» WORK ITEM
Below are some records; copy each line in them that contains "releaseBrake".

(Collected data)
* * * *
-- ==== Sys2Proof/Machine/Clocks.lean ====
section
/-! DEFINITION. Clock sources, the brake, PLLs, clock gating, and the inputs that power the module up and down (chapters 17 and
18). Crystals: 0 XA, 1 XB. -/
namespace Sys2Proof.Machine

/-! ### The main sequence (Table 17.4) -/

/-- Step 7: every host port, and every peer port in use, leaves DARK. -/
def State.lightPorts (s : State) : State :=
  let t := s.now
  let go := fun (i : Nat) (p : Port) =>
    if ¬ s.health.engines.contains i ∧ (i < 4 ∨ (p.enabled ∧ s.port.node ≠ 0)) then { p with state := .detect, power := .active, since := t } else p
  s.modPorts fun q => { q with ports := q.ports.updAll (List.range 6) go }

/-- Steps 5 to 7 at P. `zero` says that the timestamp counter starts again (R354). -/
def State.mainSequence (s : State) (zero : Bool) : State :=
  let s := s.modClock fun c => { c with p := s.now, rails := true, fault := false, poweredSince := s.now }
  let s := if zero then s.modCxe fun c => { c with tsZero := s.now } else s
  { s with phase := .booting }.lightPorts

/-- P: step 4 is past, PWRGD is asserted and PERST_N deasserted (R403). -/
def State.tryMain (s : State) : State :=
  if s.phase = .waitingP ∧ s.clock.pwrgd ∧ ¬ s.clock.perst ∧ s.clock.vin48 then s.mainSequence true else s

/-- VAUX33_POWER_ON: step 1. Every other output is held as in the brake state, and FAULT_N is asserted. DEDUCED, log entry 79. -/
def execVaux33PowerOn (t : Nat) (s : State) : Res :=
  let s := s.at_ t
  if s.phase ≠ .off then .next (s.modClock fun c => { c with vaux := true, fault := c.fault || s.phase == .hubFailed })
  else
    let s := s.powerUpReset.modClock fun c => { c with
      vaux := true, fault := true, thermtrip := false, xa := .stopped, xb := .stopped, source := 0, lostCore := false,
      inBrake := false, fastDead := false, lostSource := none, lossAt := [], stopped := [] }
    .next { s with phase := .osc }

/-- FAST_OSC_QUALIFIED: step 2. XDLY is sampled and XA started. -/
def execFastOscQualified (t xdly : Nat) (s : State) : Res :=
  let s := s.at_ t
  if s.phase = .osc then
    .next { s.modClock (fun c => { c with xdly := xdly % 8, xa := .starting, xaStart := s.now }) with phase := .qualifying }
  else .next s

/-! ### Crystals (R391 to R395) -/

/-- The start-up delay D (R391). -/
def State.xDelay (s : State) : Nat := 500 * us * 2 ^ s.clock.xdly

def State.crystal (s : State) (c : Nat) : Crystal := if c = 0 then s.clock.xa else s.clock.xb
def State.crystalStart (s : State) (c : Nat) : Nat := if c = 0 then s.clock.xaStart else s.clock.xbStart
def State.setCrystal (s : State) (c : Nat) (x : Crystal) : State :=
  s.modClock fun k => if c = 0 then { k with xa := x } else { k with xb := x }

/-- XB is started when XA has qualified or failed (R392). -/
def State.startXb (s : State) : State :=
  if s.clock.xb = .stopped then s.modClock fun c => { c with xb := .starting, xbStart := s.now } else s

/-- CLOCK_FALLBACK (Table 15.7): the source lost and the source now used. It waits for the boot where no mailbox is served. DEDUCED, log entry 82. -/
def State.fallback (s : State) (lost : Nat) : State :=
  if s.phase = .running then s.post fmSrc 2 (Event.of 24 31 1 [⟨64, 1, lost⟩, ⟨65, 1, s.clock.source⟩])
  else s.modClock fun c => { c with lostSource := some lost }

/-- The brake is released: step 4, or the exit of R395, which is a module reset. DEDUCED, log entry 82. -/
def State.releaseBrake (s : State) : State :=
  let s := if s.clock.inBrake then
      s.modClock fun c => { c with inBrake := false, brakes := bump 16 c.brakes 1, rstCause := 2 }
    else s
  { s.modClock (fun c => { c with fault := false }) with phase := .waitingP }.tryMain

/-- Enter the brake state (R395, R396, R398). -/
def State.brake (s : State) : State :=
  { s.brakeCold.modClock (fun c => { c with fault := true, inBrake := true, rails := false }) with phase := .braked }

/-- Does a crystal drive the PLLs? -/
def State.sourceLive (s : State) : Bool := s.powered48 || s.phase == .waitingP

/-- CRYSTAL_QUALIFIED: D and a 100 µs window have passed since the start (R392). -/
def execCrystalQualified (t crystal : Nat) (s : State) : Res :=
  let s := s.at_ t
  if 2 ≤ crystal ∨ s.crystal crystal ≠ .starting ∨ s.clock.fastDead ∨ s.now < s.crystalStart crystal + s.xDelay + 100 * us then .next s
  else
    let s' := s.setCrystal crystal .qualified
    let s' := if crystal = 0 then s'.startXb else s'
    if s.phase = .qualifying ∨ s.phase = .braked then
      let s' := s'.modClock fun c => { c with source := crystal }
      .next (if s.clock.lostCore then s' else s'.releaseBrake)
    else .next s'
* * * *
» SOLUTION FOR THIS PROBLEM
def State.releaseBrake (s : State) : State :=
      .next (if s.clock.lostCore then s' else s'.releaseBrake)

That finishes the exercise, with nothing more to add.